I’m glad that I chose to build a “throw-away” bench first as I’ve been able to learn some useful lessons that I can bring to building its successor. I’ve also just finished building a Knockdown Nicholson bench at my local maker space (MakeHaven) which was a great experience that I’ll write about later. Building and using different kinds of benches has shaped how I look at my next bench. I have definitely accepted that I’m going to be a man of many benches. There’s a certain freedom in accepting that one single bench can’t really fill my needs as a woodworker over my lifetime and that the next bench I build doesn’t have to be my last. The bench I have now is serving me well and I have a feeling I’ll learn as much from my second bench as I have from my first. At least, I hope that’s the case.


Workbench Build

After watching Paul Sellers’ build a workbench on YouTube I was convinced that was the way to go for my first serious bench. It had everything I wanted, from mobility and stability to inexpensive materials. It seemed like such a low risk endeavor with so much learning potential that I just couldn’t convince myself to go any other way. I knew that because of my upcoming move a full length bench would be a risky commitment and so decided to go with a 4′ version.


I started at my local big box store, hunting for good boards. The only kiln dried lumber my local store sells is 2x4x8 whitewood. I poured over them for a while picking out the straightest and clearest boards. I knew I needed 6-8 boards with clear narrow edges for the top and 6 boards with clear faces for aprons and the well. I did my best to find 4 other clear everywhere boards for the legs. This part simply went OK. If I had more time I might try and do this in multiple trips, buying boards for the top in one trip and legs in another, for example. Even though I had access to a new pallet, I found it difficult to find that many solid picks. I did overbuy as well, which turned out to be a good idea.


I did all the dimensioning on this project using power tools and all of the joinery using hand tools. I’m slowly building my hand tool arsenal and didn’t feel prepared to work all the boards down by hand.

First, I ran all the boards through my planer, eliminating a bulk of the easing on the edges. Next, I started gluing a few things up, including the top, then the legs and then the well board and aprons. In the future, I would glue the top up and then the legs and only glue the aprons/well after I had assembled the legs. My aprons ended up slightly warped and I feel like waiting may have given me the chance to avoid that.


I crosscut the 8 foot pieces down to 4 using a sled on my table saw. I had to flip the top over to get all the way through and it turned out just fine. In fact I also did this to trim the rough ends off and was surprised at my ability to get a flush cut after flipping over.

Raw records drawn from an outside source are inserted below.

-- ==== Sys2Proof/Machine/Federation.lean ====
section
/-!
DEFINITION. Machine/Federation.lean: the commands of the federation networks (R259 to R276). Each received copy is checked
under R264; `arrival` is module time in ns.
-/
namespace Sys2Proof.Machine

/-- BOUNDARY_MSG (R269, R271). -/
def execBoundaryMsg (n : Net) (bytes : List Byte) (arrival : Nat) (s : State) : Host.Outcome State Fault Refusal :=
  s.run (fun m => m.fedReceive n bytes arrival 1 (fun m g => m.boundary n arrival g))

/-- STATUS_MSG (R275, R276). -/
def execStatusMsg (n : Net) (bytes : List Byte) (arrival : Nat) (s : State) : Host.Outcome State Fault Refusal :=
  s.run (fun m => m.fedReceive n bytes arrival 2 Mach.statusMsg)

/-- START_MSG (R276). -/
def execStartMsg (n : Net) (bytes : List Byte) (arrival : Nat) (s : State) : Host.Outcome State Fault Refusal :=
  s.run (fun m => m.fedReceive n bytes arrival 3 Mach.startMsg)

/-- FED_SOURCE_LOST (R270). -/
def execFedSourceLost (source : Fin 16) (s : State) : Host.Outcome State Fault Refusal := s.run (fun m => m.sourceLost source.val)

/-- FED_SOURCE_RESTORED (R270). -/
def execFedSourceRestored (source : Fin 16) (s : State) : Host.Outcome State Fault Refusal :=
  s.run (fun m => m.sourceRestored source.val)

/-- SINGLE_NETWORK_ENTER (R272). -/
def execSingleNetworkEnter (silent : Net) (linkLost : Bool) (s : State) : Host.Outcome State Fault Refusal :=
  s.run (fun m => m.singleEnter silent linkLost)

/-- SINGLE_NETWORK_LEAVE (R272). -/
def execSingleNetworkLeave (s : State) : Host.Outcome State Fault Refusal := s.run Mach.singleLeave

/-- SINGLE_NETWORK_EXPIRY (R272). -/
def execSingleNetworkExpiry (s : State) : Host.Outcome State Fault Refusal := s.run Mach.singleExpiry

/-- DUPLICATE_CLEAR (R275). -/
def execDuplicateClear (number : Fin 16) (s : State) : Host.Outcome State Fault Refusal :=
  s.run (fun m => m.duplicateClear number.val)

/-- FED_LISTEN_END (R276 step 3). -/
def execFedListenEnd (s : State) : Host.Outcome State Fault Refusal := s.run Mach.listenEnd

/-- START_SEND (R276 step 3). -/
def execStartSend (s : State) : Host.Outcome State Fault Refusal := s.run Mach.startSend

/-- FED_CLAIM_END (R276 step 5). -/
def execFedClaimEnd (s : State) : Host.Outcome State Fault Refusal := s.run Mach.claimEnd

/-- FED_BACKOFF_END (R276 step 4). -/
def execFedBackoffEnd (s : State) : Host.Outcome State Fault Refusal :=
  s.run (fun m => if m.fed.startState = 3 then m.startListen else m)

end Sys2Proof.Machine
end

After gluing up the legs, I cut them to length and started the mortises for the tenons. I didn’t get any pictures of this, which may be a testament to the job that I did on them. The first two were horrible and I quickly learned (despite Paul saying so) that I should flip them over and mortise from both sides. When the first mortise blew out around a knot there was a moment of panic and then a calming clarity that comes from knowing that I could just make that the inside face and hide the ugliness with the tenon. The others went better and I was feeling pretty good by the end of the fourth and then I realized there were four more. It was tough work. I did sharpen my chisel twice, but no matter how hard I tried I couldn’t drive the chisel as deeply as I felt I should be able to. Sometimes it would only go 1/16th in, sometimes 1/8th in. I used the same technique Paul did, and it’s important that even if you aren’t able to make the same kind of progress you still stick with the motions as it makes for a cleaner mortise than if you go rouge with your own approach. For example, one time I tried drilling some material out and didn’t feel that helped speed things at all.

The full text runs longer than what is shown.